── Data listing ──

-- ==== Sys2Proof/Machine/Events.lean ====
section
/-! DEFINITION. Wake causes (R85, R87), output pads (R44, R45), the PWM and ADC operations, and the event matrix
that links them (chapter 15). -/

namespace Sys2Proof.Machine

/-! ### Wake causes -/

/-- The bit of a cause in PWR_WAKEEN and PWR_WAKEST (R97). -/
def wakeBit : WakeSrc → Nat
  | .smb => 0
  | .cmp n => 1 + n.val
  | .alarm => 5
  | .periodic => 6
  | .clkreq => 7
  | .perst => 8
  | .gpio => 9
  | .rxframe => 12
  | .jnlCommit => 13
  | .mbx => 14
  | .req => 15

/-- Whether a cause needs RUN (R85). -/
def wakeNeedsRun : WakeSrc → Bool
  | .clkreq | .perst | .rxframe | .jnlCommit | .mbx | .req => true
  | _ => false

/-- The states a cause wakes from (R85): DOZE, HUSH. -/
def wakesFrom : WakeSrc → Bool × Bool
  | .clkreq | .rxframe | .jnlCommit | .mbx => (true, false)
  | .req => (true, true)
  | _ => (false, true)

/-- A cause with an enable bit needs it; the others are always enabled (R85). -/
def State.wakeEnabled (c : WakeSrc) (s : State) : Bool :=
  decide (12 ≤ wakeBit c) || s.rb R.PWR_WAKEEN (wakeBit c)

/-- The four ready bits of PWR_STAT at once (R88). -/
def State.ready (v : Nat) (s : State) : State := s.wf R.PWR_STAT 6 3 v

/-- Step 2 of R89: the switches of islands A to C close. The ready bits are those of the domain being woken (R88), so a
wake from HUSH that goes on to RUN shows RGRDY alone again and raises the others anew: DESIGN CHOICE (log 36), since the
spec does not say whether they stay set from the wake of D0. -/
def State.startDozeWake (s : State) : State :=
  let w : Power := { s.power with waking := .fromDoze, settled := false, islands := s.power.islands &&& 0x8 }
  (({ s with power := w } : State).ready 1).wf R.PWR_STAT 2 0 4

/-- Step 2 of R90: the switches of D0 and D1 close and the CK_REF input is on. -/
def State.startHushWake (s : State) : State :=
  ({ s with power := { s.power with
      waking := .fromHush, settled := false, ckref := false, d1Locked := false, d0Locked := false,
      islands := 0 } } : State).ready 1
    |>.wf R.PWR_STAT 2 0 4

/-- R85, R87: a cause arrives. In IDLE it returns the device to RUN; in the states it wakes from it is latched and
starts the wake; during a wake it is latched, and one that needs RUN is honoured when DOZE is reached. A wake from
HUSH for a cause that needs the host asserts SMBALERTn (R84), also where the cause comes while that wake is under way:
DEDUCED, one that needs RUN and is not PERSTn itself. -/
def State.wake (c : WakeSrc) (s : State) : State :=
  if s.power.phase != .run || !s.wakeEnabled c then s
  else
    let (d, h) := wakesFrom c
    let latch (s : State) : State :=
      let s := s.flag R.PWR_WAKEST (wakeBit c)
      { s with power := { s.power with wakeToRun := s.power.wakeToRun || wakeNeedsRun c } }
    let alert (s : State) : State :=
      if wakeNeedsRun c && c != .perst then { s.flag R.SMB_STAT 1 with power.alertn := false } else s
    match s.pstate with
    | 1 => s.wf R.PWR_STAT 2 0 0
    | 2 => if d then (latch s).startDozeWake else s
    | 3 =>
      if !h then s else alert (latch s).startHushWake
    | 4 =>
      if !(d || h) then s
      else if s.power.waking == .fromHush then alert (latch s) else latch s
    | _ => s

/-- Bank n of the gather keeps its contents in DOZE and HUSH (R82, R96). -/
def State.bankKept (b : Nat) (s : State) : Bool :=
  s.rb R.PWR_RETSEL b || (decide (s.rf R.PWR_CTL 7 3 ≤ b) && decide (b ≤ s.rf R.PWR_CTL 7 3 + 2))

/-- A unit of the data class has work: IDLE ends (R77). -/
def State.busyRun (s : State) : State := if s.pstate = 1 then s.wf R.PWR_STAT 2 0 0 else s

/-- A newt runs: one of islands A to C is data-class work (R77). -/
def State.newtBusy (n : Nat) (s : State) : State := if n < 12 then s.busyRun else s

/-! ### Newts and roles: what the matrix and the pads need -/

def State.newt (s : State) (n : Nat) : Newt := tget (fun _ => {}) s.newts n

def State.setNewt (n : Nat) (x : Newt) (s : State) : State :=
  { s with newts := tset (fun _ => {}) s.newts n x }

def State.modNewt (n : Nat) (f : Newt → Newt) (s : State) : State := s.setNewt n (f (s.newt n))

/-- Programmable counter k of newt n adds to its count; a wrap sets its OVF bit (R538). -/
def State.pmcAdd (n k d : Nat) (s : State) : State :=
  let v := (s.rd (R.PMC_CNT n k)).toNat + d
  let s := s.wr (R.PMC_CNT n k) (BitVec.ofNat 32 v)
  if 2 ^ 32 ≤ v then s.flag (R.PMC_OVF n) k else s

/-- An event of R540 occurs d times on newt n. -/
def State.pmc (n code d : Nat) (s : State) : State :=
  (List.range 8).foldl (fun s k =>
    if s.rb (R.PMC_SEL n k) 6 && s.rf (R.PMC_SEL n k) 5 0 == code && d != 0 then s.pmcAdd n k d else s) s

/-- Fields of NWT_ROLEn (R421); a number that names no role is UNASSIGNED. -/
def State.holder (r : Nat) (s : State) : Nat := s.rf (R.NWT_ROLE r) 3 0
def State.roleState (r : Nat) (s : State) : Nat := if r < 64 then s.rf (R.NWT_ROLE r) 5 4 else 0
def State.token (r : Nat) (s : State) : Bool := s.rb (R.NWT_ROLE r) 6
def State.epoch (r : Nat) (s : State) : Nat := s.rf (R.NWT_ROLE r) 15 8

/-- A newt holds a role (R401). -/
def State.holds (n r : Nat) (s : State) : Bool := s.roleState r != 0 && s.holder r == n

/-! ### Output pads -/

/-- Output k is bound (R443), and to which role. -/
def State.boundTo (k : Nat) (s : State) : Option Nat :=
  if s.rb (R.PIO_OUT k) 14 then some (32 + s.rf (R.PIO_OUT k) 19 15) else none

/-- Output k is active (R414): a PWM by EN and PERIOD, a GPIO by DIR. -/
def State.active (k : Nat) (s : State) : Bool :=
  if k < 12 then s.rb (R.PIO_PWMCFG k) 0 && decide (2 ≤ s.rf (R.PIO_PWMCFG k) 31 16)
  else s.rb (R.PIO_GPIOCFG (k - 12)) 0

/-- Comparators that inhibit output k now (R435). -/
def State.inhibited (k : Nat) (s : State) : Bool :=
  (List.range 4).any fun n => s.rb (R.PIO_CMP n) 21 &&
    (if k < 12 then s.rb (R.PIO_FMASKP n) k else s.rb (R.PIO_FMASKG n) (k - 12))

/-- Output k is at its safe value under R414. -/
def State.roleSafe (k : Nat) (s : State) : Bool :=
  match s.boundTo k with
  | none => false
  | some r => s.active k && (s.roles.safeHeld.contains r || s.roles.fholdSafe.contains r)

/-- What SAFE drives (R443): 0 low, 1 high, 2 high impedance with the GPIO's pull. -/
def State.safePad (k : Nat) (s : State) : Pad :=
  match s.rf (R.PIO_OUT k) 1 0 with
  | 0 => .low
  | 1 => .high
  | _ => .released (if k < 12 then 0 else s.rf (R.PIO_GPIOCFG (k - 12)) 2 1)

/-- The duty that SAFE amounts to (R439). -/
def State.safeDuty (k : Nat) (s : State) : Nat := if s.rf (R.PIO_OUT k) 1 0 = 1 then 32768 else 0

/-- PWM k drives SAFE now (R438, R439). -/
def State.pwmHeld (k : Nat) (s : State) : Bool :=
  !s.pio.running.getLsbD k || s.pio.waitPeriod.getLsbD k || s.inhibited k || s.roleSafe k

/-- What a powered pad does with D1 awake. -/
def State.padAwake (k : Nat) (s : State) : Pad :=
  if k < 12 then (if s.pwmHeld k then s.safePad k else .pwm)
  else
    let g := k - 12
    let pull := s.rf (R.PIO_GPIOCFG g) 2 1
    if !s.pio.cfgWritten.getLsbD g then s.safePad k
    else if !s.rb (R.PIO_GPIOCFG g) 0 then .released pull
    else if s.inhibited k || s.roleSafe k then s.safePad k
    else if !s.rb R.PIO_GPIOOUT g then .low
    else if s.rb (R.PIO_GPIOCFG g) 3 then .released pull else .high

/-- D1 is powered down or its pads still in retention: HUSH, and its wake until LOGRDY (R47, R90). -/
def State.hushed (s : State) : Bool :=
  s.pstate == 3 || (s.power.waking == .fromHush && !s.rb R.PWR_STAT 6)

/-- Output k at its pad (R44 to R48). In HUSH the latch holds, and the flick overrides it (R434). In backup only, with
VDDIO_33 back above its threshold and PORn high, it is at its safe value (R46, R47). -/
def State.pad (k : Nat) (s : State) : Pad :=
  match s.power.phase with
  | .backup =>
    if (s.lehr.fromMain || s.lehr.qualifying) && !s.power.holds.porn then s.safePad k else .off
  | .por => .off
  | .held => if s.power.strapped then s.safePad k else .off
  | .run =>
    if !s.power.strapped then .off
    else if s.hushed then
      (if s.inhibited k && (k < 12 || s.rb (R.PIO_GPIOCFG (k - 12)) 0) then s.safePad k
       else tget (fun _ => Pad.off) s.pio.latched k)
    else s.padAwake k

/-- The level at a GPIO's pad (R442): what the output drives, else what the board puts there. -/
def State.gpioLevel (g : Nat) (s : State) : Bool :=
  match s.pad (12 + g) with
  | .low => false
  | .high => true
  | _ => s.pio.gpioExt.getLsbD g

/-- R413: a master may drive output k. -/
def State.mayDrive (m : Master) (k : Nat) (s : State) : Bool :=
  match s.boundTo k with
  | none => true
  | some r =>
    match m with
    | .newt n => s.token r && s.roleState r != 0 && s.holder r == n.val
    | _ => false

/-- A role has a driven output (R414). -/
def State.hasDriven (r : Nat) (s : State) : Bool :=
  (List.range 36).any fun k => s.boundTo k == some r && s.active k

/-- Drive a role's outputs safe, or end that, as its token stands (R414). -/
def State.tokenSafe (r : Nat) (s : State) : State :=
  if !s.token r && s.hasDriven r then
    if s.roles.safeHeld.contains r then s
    else ({ s with roles.safeHeld := r :: s.roles.safeHeld } : State).post 0x67 1 r 0
  else { s with roles.safeHeld := s.roles.safeHeld.filter (· != r) }

/-- PWMs whose roles are held safe resume at their next period start. -/
def State.markWait (s : State) : State :=
  let w := (List.range 12).foldl
    (fun w k => if s.inhibited k || s.roleSafe k then bput k true w else w) s.pio.waitPeriod
  { s with pio.waitPeriod := w }

/-- Judge R414 for every process role. -/
def State.outSafe (s : State) : State :=
  ((List.range 32).foldl (fun s i => s.tokenSafe (32 + i)) s).markWait

/-- The token holder has written one of the role's driven outputs: FHOLD no longer runs or holds (R414). -/
def State.outWritten (k : Nat) (s : State) : State :=
  match (if s.active k then s.boundTo k else none) with
  | none => s
  | some r => { s with
      roles.fhold := s.roles.fhold.filter (· != r), roles.fholdSafe := s.roles.fholdSafe.filter (· != r) }

/-! ### ADC triggers -/

/-- A trigger of the sequencer (R430). -/
def State.adcTrigger (hop : Nat) (s : State) : State :=
  if !s.rb R.PIO_CTL 0 || s.hushed || s.power.phase != .run then s
  else if s.pio.adc.isSome then (s.flag R.PIO_STAT 2).post 0x52 1 0 0
  else
    ({ s with pio.adc := some {
        slot := 0, len := s.rf R.PIO_ADCSEQ 6 3, list0 := s.rd R.PIO_ADCLIST0, list1 := s.rd R.PIO_ADCLIST1,
        hop := hop } } : State).flag R.PIO_STAT 3

/-! ### PWM period start -/

/-- NOW moves towards DUTY by at most RATE, or all the way when RATE is 0 (R439). -/
def moveNow (now duty rate : Nat) : Nat :=
  if rate = 0 then duty
  else if now ≤ duty then min duty (now + rate) else max duty (now - rate)

/-- A period of PWM k starts (R438, R439); `up` raises an event with a hop count. -/
def State.pwmPeriod (up : Nat → Nat → State → State) (k hop : Nat) (s : State) : State :=
  let cfg := s.rd (R.PIO_PWMCFG k)
  if !bit 0 cfg || fld 31 16 cfg < 2 then
    { s with pio.running := bput k false s.pio.running }
  else
    let held := s.inhibited k || s.roleSafe k
    let from' := if s.pwmHeld k then s.safeDuty k else s.rf (R.PIO_PWMDUTY k) 31 16
    let now := if held then s.safeDuty k
      else moveNow from' (s.rf (R.PIO_PWMDUTY k) 15 0) (s.rf (R.PIO_OUT k) 13 2)
    let s : State := { s with
      pio.pwmCfg := tset (fun _ => 0) s.pio.pwmCfg k cfg
      pio.running := bput k true s.pio.running
      pio.waitPeriod := bput k held s.pio.waitPeriod }
    let s := up (74 + k) hop (s.wf (R.PIO_PWMDUTY k) 31 16 now)
    if k = 0 ∧ s.rf R.PIO_ADCSEQ 2 1 = 2 then s.adcTrigger 0 else s

/-! ### The event matrix -/

/-- R461: the input's MERGED bit is set; the first one posts EVMERGE. -/
def State.merged (t : Nat) (s : State) : State :=
  let first := s.rd (R.EVM_MERGED 0) == 0 && s.rd (R.EVM_MERGED 1) == 0 && s.rd (R.EVM_MERGED 2) == 0
  let s := s.flag (R.EVM_MERGED (t / 32)) (t % 32)
  if first then s.post 0x5A 1 t 0 else s

/-- A trigger at task input k of newt n (R394, R461, R464). -/
def State.newtInput (n k hop : Nat) (s : State) : State :=
  if s.gated && n < 12 then s.count R.EVM_STAT 31 24 1
  else
    let x := s.newt n
    let old := tget (fun _ => 0) x.evhops k
    let x : Newt := { x with openRecs := x.openRecs.map (fun o => { o with events := o.events ||| 8 }) }
    if x.evpend.getLsbD k then
      ((s.setNewt n { x with evhops := tset (fun _ => 0) x.evhops k (max old hop) }).merged (4 * n + k)).pmc n 14 1
    else
      (s.setNewt n { x with
        evpend := bput k true x.evpend, evhops := tset (fun _ => 0) x.evhops k hop }).pmc n 13 1

/-- The effect of a trigger at a task input (R457). -/
def State.task (up : Nat → Nat → State → State) (hop : Nat) (s : State) (t : Nat) : State :=
  if t < 64 then s.newtInput (t / 4) (t % 4) hop
  else if t = 64 then (if s.rf R.PIO_ADCSEQ 2 1 = 1 then s.adcTrigger (hop + 1) else s)
  else if t = 65 then
    (List.range 12).foldl (fun s k =>
      if s.pio.running.getLsbD k && s.rb (R.PIO_PWMCFG k) 2 then s.pwmPeriod up k (hop + 1) else s) s
  else if t < 70 then s.wr (R.PIO_ENCCAP (t - 66)) (s.rd (R.PIO_ENCPOS (t - 66)))
  else if t < 82 then
    let k := t - 70
    let s := s.wb (R.PIO_PWMCFG k) 0 false
    ({ s with pio.running := bput k false s.pio.running } : State).outSafe
  else if t < 86 then s.post 0x59 0 (t - 82) hop
  else if t < 90 then s.wr (R.EVM_TS (t - 86)) s.mac.timer
  else s

/-- The matrix is powered and routes (R464). -/
def State.evmUp (s : State) : Bool := s.d0up && s.pstate != 3

/-- The channels that are enabled and name a producer (R458). -/
def State.channels (p : Nat) (s : State) : List Nat :=
  (List.range 48).filter fun c => s.rb (R.EVM_CCTL c) 0 && s.rb (R.EVM_PMASK c (p / 32)) (p % 32)

/-- The task inputs those channels deliver to; an input that several name is listed once (R461). -/
def State.inputs (cs : List Nat) (s : State) : List Nat :=
  (List.range 90).filter fun t => cs.any fun c => s.rb (R.EVM_CMASK c (t / 32)) (t % 32)

/-- R456, R458, R462: producer p raises an event; `n` bounds the chain of task-caused events. -/
def raiseN : Nat → Nat → Nat → State → State
  | 0, _, _, s => s
  | n + 1, p, hop, s =>
    if !s.evmUp then s
    else if 8 ≤ hop then
      let first := !s.rb R.EVM_STAT 1
      let s := ((s.flag R.EVM_STAT 1).wf R.EVM_STAT 14 8 p).count R.EVM_STAT 23 16 1
      if first then s.post 0x58 2 p hop else s
    else
      let cs := s.channels p
      let ts := s.inputs cs
      let s := cs.foldl (fun s c => s.count (R.EVM_CCTL c) 31 16 1) s
      ts.foldl (State.task (raiseN n) hop) s

/-- Raise an event. Hop counts below 8 rise by one with every task-caused event, so ten levels suffice. -/
def State.raise (p hop : Nat) (s : State) : State := raiseN 10 p hop s

/-- R461: triggers that several producers raise in one cycle at a task input act as one. `many` says there are several:
then the input has merged, but for an ADC_START that finds a sequence running. -/
def State.triggered (many : Bool) (t : Nat) (s : State) : State :=
  let v := s.task (raiseN 9) 0 t
  if !many then v
  else if t < 64 then (if s.gated && t < 48 then v else v.newtInput (t / 4) (t % 4) 0)
  else if t = 64 && s.pio.adc.isSome then v
  else v.merged t

/-- Producers that one command raises together, with hop 0 (R458, R461). -/
def State.raiseTogether (ps : List Nat) (s : State) : State :=
  if !s.evmUp then s
  else
    let reached (t : Nat) : Nat := (ps.filter fun p => (s.inputs (s.channels p)).contains t).length
    let v := ps.foldl (fun v p => (s.channels p).foldl (fun v c => v.count (R.EVM_CCTL c) 31 16 1) v) s
    ((List.range 90).filter fun t => reached t != 0).foldl (fun v t => v.triggered (reached t != 1) t) v

/-- A trigger of the sequencer from outside the matrix, and a period start likewise. -/
def State.pwmStart (k hop : Nat) (s : State) : State := s.pwmPeriod (raiseN 10) k hop

end Sys2Proof.Machine
end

───

• _Your goal_: For this exercise, output exactly the lines above from the line with "evpend := bput" to the line with "R461: triggers that", counting both, and leave out the rest.

• _Task result_:
        evpend := bput k true x.evpend, evhops := tset (fun _ => 0) x.evhops k hop }).pmc n 13 1

/-- The effect of a trigger at a task input (R457). -/
def State.task (up : Nat → Nat → State → State) (hop : Nat) (s : State) (t : Nat) : State :=
  if t < 64 then s.newtInput (t / 4) (t % 4) hop
  else if t = 64 then (if s.rf R.PIO_ADCSEQ 2 1 = 1 then s.adcTrigger (hop + 1) else s)
  else if t = 65 then
    (List.range 12).foldl (fun s k =>
      if s.pio.running.getLsbD k && s.rb (R.PIO_PWMCFG k) 2 then s.pwmPeriod up k (hop + 1) else s) s
  else if t < 70 then s.wr (R.PIO_ENCCAP (t - 66)) (s.rd (R.PIO_ENCPOS (t - 66)))
  else if t < 82 then
    let k := t - 70
    let s := s.wb (R.PIO_PWMCFG k) 0 false
    ({ s with pio.running := bput k false s.pio.running } : State).outSafe
  else if t < 86 then s.post 0x59 0 (t - 82) hop
  else if t < 90 then s.wr (R.EVM_TS (t - 86)) s.mac.timer
  else s

/-- The matrix is powered and routes (R464). -/
def State.evmUp (s : State) : Bool := s.d0up && s.pstate != 3

/-- The channels that are enabled and name a producer (R458). -/
def State.channels (p : Nat) (s : State) : List Nat :=
  (List.range 48).filter fun c => s.rb (R.EVM_CCTL c) 0 && s.rb (R.EVM_PMASK c (p / 32)) (p % 32)

/-- The task inputs those channels deliver to; an input that several name is listed once (R461). -/
def State.inputs (cs : List Nat) (s : State) : List Nat :=
  (List.range 90).filter fun t => cs.any fun c => s.rb (R.EVM_CMASK c (t / 32)) (t % 32)

/-- R456, R458, R462: producer p raises an event; `n` bounds the chain of task-caused events. -/
def raiseN : Nat → Nat → Nat → State → State
  | 0, _, _, s => s
  | n + 1, p, hop, s =>
    if !s.evmUp then s
    else if 8 ≤ hop then
      let first := !s.rb R.EVM_STAT 1
      let s := ((s.flag R.EVM_STAT 1).wf R.EVM_STAT 14 8 p).count R.EVM_STAT 23 16 1
      if first then s.post 0x58 2 p hop else s
    else
      let cs := s.channels p
      let ts := s.inputs cs
      let s := cs.foldl (fun s c => s.count (R.EVM_CCTL c) 31 16 1) s
      ts.foldl (State.task (raiseN n) hop) s

/-- Raise an event. Hop counts below 8 rise by one with every task-caused event, so ten levels suffice. -/
def State.raise (p hop : Nat) (s : State) : State := raiseN 10 p hop s

/-- R461: triggers that several producers raise in one cycle at a task input act as one. `many` says there are several:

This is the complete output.